打ち付けるような豪雨の中、禍々しい居住地の中に建てられた木製の粗悪な掲示板の前で、自分の顔が貼られた手配書を見て……俺はただただ唖然としていた。
「はるばるグウィンまで戻ってきて……まさか自分の指名手配を拝む事になるとは……」
フード付きの白衣を身に纏い、今自分が置かれている状況を整理する。
……一週間前、俺は突然現れた勇者の襲撃を受けたというこの国の魔王、ヴェルクタスの依頼を受けてやってきた。何とか勇者を追い払った彼だが、聖剣での斬撃によって体内に侵入した勇者のエネルギーは、魔王の身体を激しく蝕み続けていた。そこで”罹部相殺”という薬術を、術の効能を高めるリザードの血液に施し、彼に飲ませた。
「普通なら一日足らずで聖剣のエネルギーと術が相殺して……施術前の三倍増しくらいに元気になるハズだったが……」
その後、魔王は一日足らずで全身から血を吹き出して死んだ。グウィンから遠く離れた、俺が住むラウオルフィア国の拠点にて、患者であるゴブリンのドムさんにその事実を聞かされ確認の為再びやってきたが……どうやら紛れもない真実だったらしい。
「なんでだ…!?今まで患者に悪影響及ぼす薬術なんて使ったことないし、第一そんな術一個も知らないぞ…!?」
次の瞬間、後方から重い足音が聞こえた。
「…………見つけたぞ………反逆者トーゴ……!!」
咄嗟に振り返ると…そこには、2メートルはあろうかという巨大な体躯を持った紫色の魔人が三人…とてつもない怒りを込めた表情を浮かべて立っていた。

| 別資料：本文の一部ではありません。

-- ==== Sys2Proof/Certificates/Slice0/Obligations.lean ====
section
/-! DEFINITION. What is stated of the model. `quiet s` is `s` with the outputs of the command before gone; `finish s u` is the
effect `u` of a command followed by what completes of itself (`Machine/Settle.lean`), and `Obligations.FinishCalm` says when
that is nothing. -/

open Sys2Proof Sys2Proof.Machine

/-! The machine as a whole. -/

/-- A step runs the command at the front of the queue, with the queue's rest. -/
def Obligations.StepRunsFront : Prop :=
  ∀ (c : Instr) (s : State), step { s with pending := c :: s.pending } = exec c s

/-- On an empty queue a cycle of tvd_aon_clk passes while tvd_por_n is high: the timestamp counts 10 ns (13 R431). While it is low nothing
changes. Nothing is presented. The model's choice (log 13). -/
def Obligations.IdleStep : Prop :=
  ∀ s : State, s.pending = [] → ∃ t, step s = .next t ∧ t.out = [] ∧ t.pending = [] ∧
    (s.aon.porN = false → t = quiet s) ∧
    (s.aon.porN = true → t.aon.ts = (s.aon.ts + 10) % 2 ^ 64 ∧ t.keys = s.keys ∧ t.links = s.links ∧ t.mem = s.mem ∧
      t.fab = s.fab ∧ t.parts = s.parts ∧ t.dom = s.dom ∧ t.otp = s.otp ∧ t.hub = s.hub ∧ t.aon.stage = s.aon.stage ∧
      t.aon.alarms = s.aon.alarms)

/-- The state right after reset: tvd_por_n is low, boot stands at stage 0x0, no output is active, no key slot is filled and no object
exists (02 R53, R61, R62); LP_CTRL, FT_E2E_TIMEOUT, ALM_CTRL and ERR_WDOG_TIMEOUT read their reset values (06 R215; 07 R255; 12 R419). -/
def Obligations.ResetState : Prop :=
  State.reset.pending = [] ∧ State.reset.out = [] ∧ State.reset.aon.porN = false ∧ State.reset.aon.stage = 0 ∧
  State.reset.aon.ready = false ∧ State.reset.aon.haltReq = false ∧ State.reset.aon.testRoot = false ∧
  State.reset.aon.alarms = [] ∧ State.reset.aon.ts = 0 ∧ State.reset.keys.slots = [] ∧ State.reset.dom.member = false ∧
  State.reset.parts.part = [] ∧ State.reset.parts.ctx = [] ∧ State.reset.mem.region = [] ∧ State.reset.links.lane = [] ∧
  State.reset.fab.tags = [] ∧ State.reset.red.stages = [] ∧ State.reset.upd.runs = [] ∧ zeroed State.reset ∧
  reg State.reset 0x10000 = 0xFF#32 ∧ reg State.reset 0x1A00C = 0x4E20#32 ∧ reg State.reset 0x5004 = 0x10#32 ∧
  reg State.reset 0x5040 = 0xC350#32

/-- Every command is answered with a next state in every state: the spec leaves no command without an effect. None takes another out of the
queue of waiting commands, or puts one in. -/
def Obligations.EveryCommandAnswers : Prop := ∀ (c : Instr) (s : State), ∃ t, exec c s = .next t ∧ t.pending = s.pending

/-- tvd_halt_req, once risen, falls with tvd_por_n alone, and so does the latched test root (02 R51, R55): every step but a fall of
tvd_por_n keeps both. -/
def Obligations.LatchesHold : Prop :=
  ∀ (c : Instr) (s t : State), exec c s = .next t →
    (∀ a b env, c ≠ .coldReset false a b env) → latched s t

/-- A halted block holds no key, Chord, stream context, pinned line, region or membership, keeps no lane in service and is not ready (12
R400): every step keeps this, from every state that has it. -/
def Obligations.HaltedHoldsNothing : Prop := ∀ s t : State, zeroed s → step s = .next t → zeroed t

「貴様が……ヴィルクタス様を殺したんだな……?貴様が……貴様が……!!」
「骨の欠片も残らぬ程に砕き尽くしてやる……」
「ま………まままままままま待って下さいよ!!!そそそんな…ここここ殺す…つもりでは……!!」
じりじりと迫ってくる魔人。彼らは”アーテデビル”と言われる種族だ。岩をも片手で軽々と砕く腕力と、主人への高い忠誠心から…配下に置く王がわんさかといる、その界隈ではかなり人気の種族である。
毎秒120往復ほどの超振動を繰り出す両膝を必死で抑えながら……故意に行ったことではないと弁明しようとする俺。だがとてもこの状況では……聞く耳を持ってはくれないようだ。
逃げる間もなく、彼らは俺のすぐ眼前まで来てしまった。
そして………三人同時に拳を振り上げ……叫んだ。
「「「死ねえええぇぇぇええ!!!この反逆者があああああああぁぁぁぁああ!!!!」」」
「わああぁぁぁああああああぁぁぁああああああ!!!!」
咄嗟に、振り注ぐ雨の広範囲へと相手の精神的興奮を抑制させる薬術”罹部鎮静”をかける。
だが…こんな微弱なもので怒りに身を任せた脳筋魔人が収まるわけがない…!!!
腹を括り、固く目を瞑る。
その直後、空を切り裂くように振り下ろされた拳の音が……耳朶に触れた。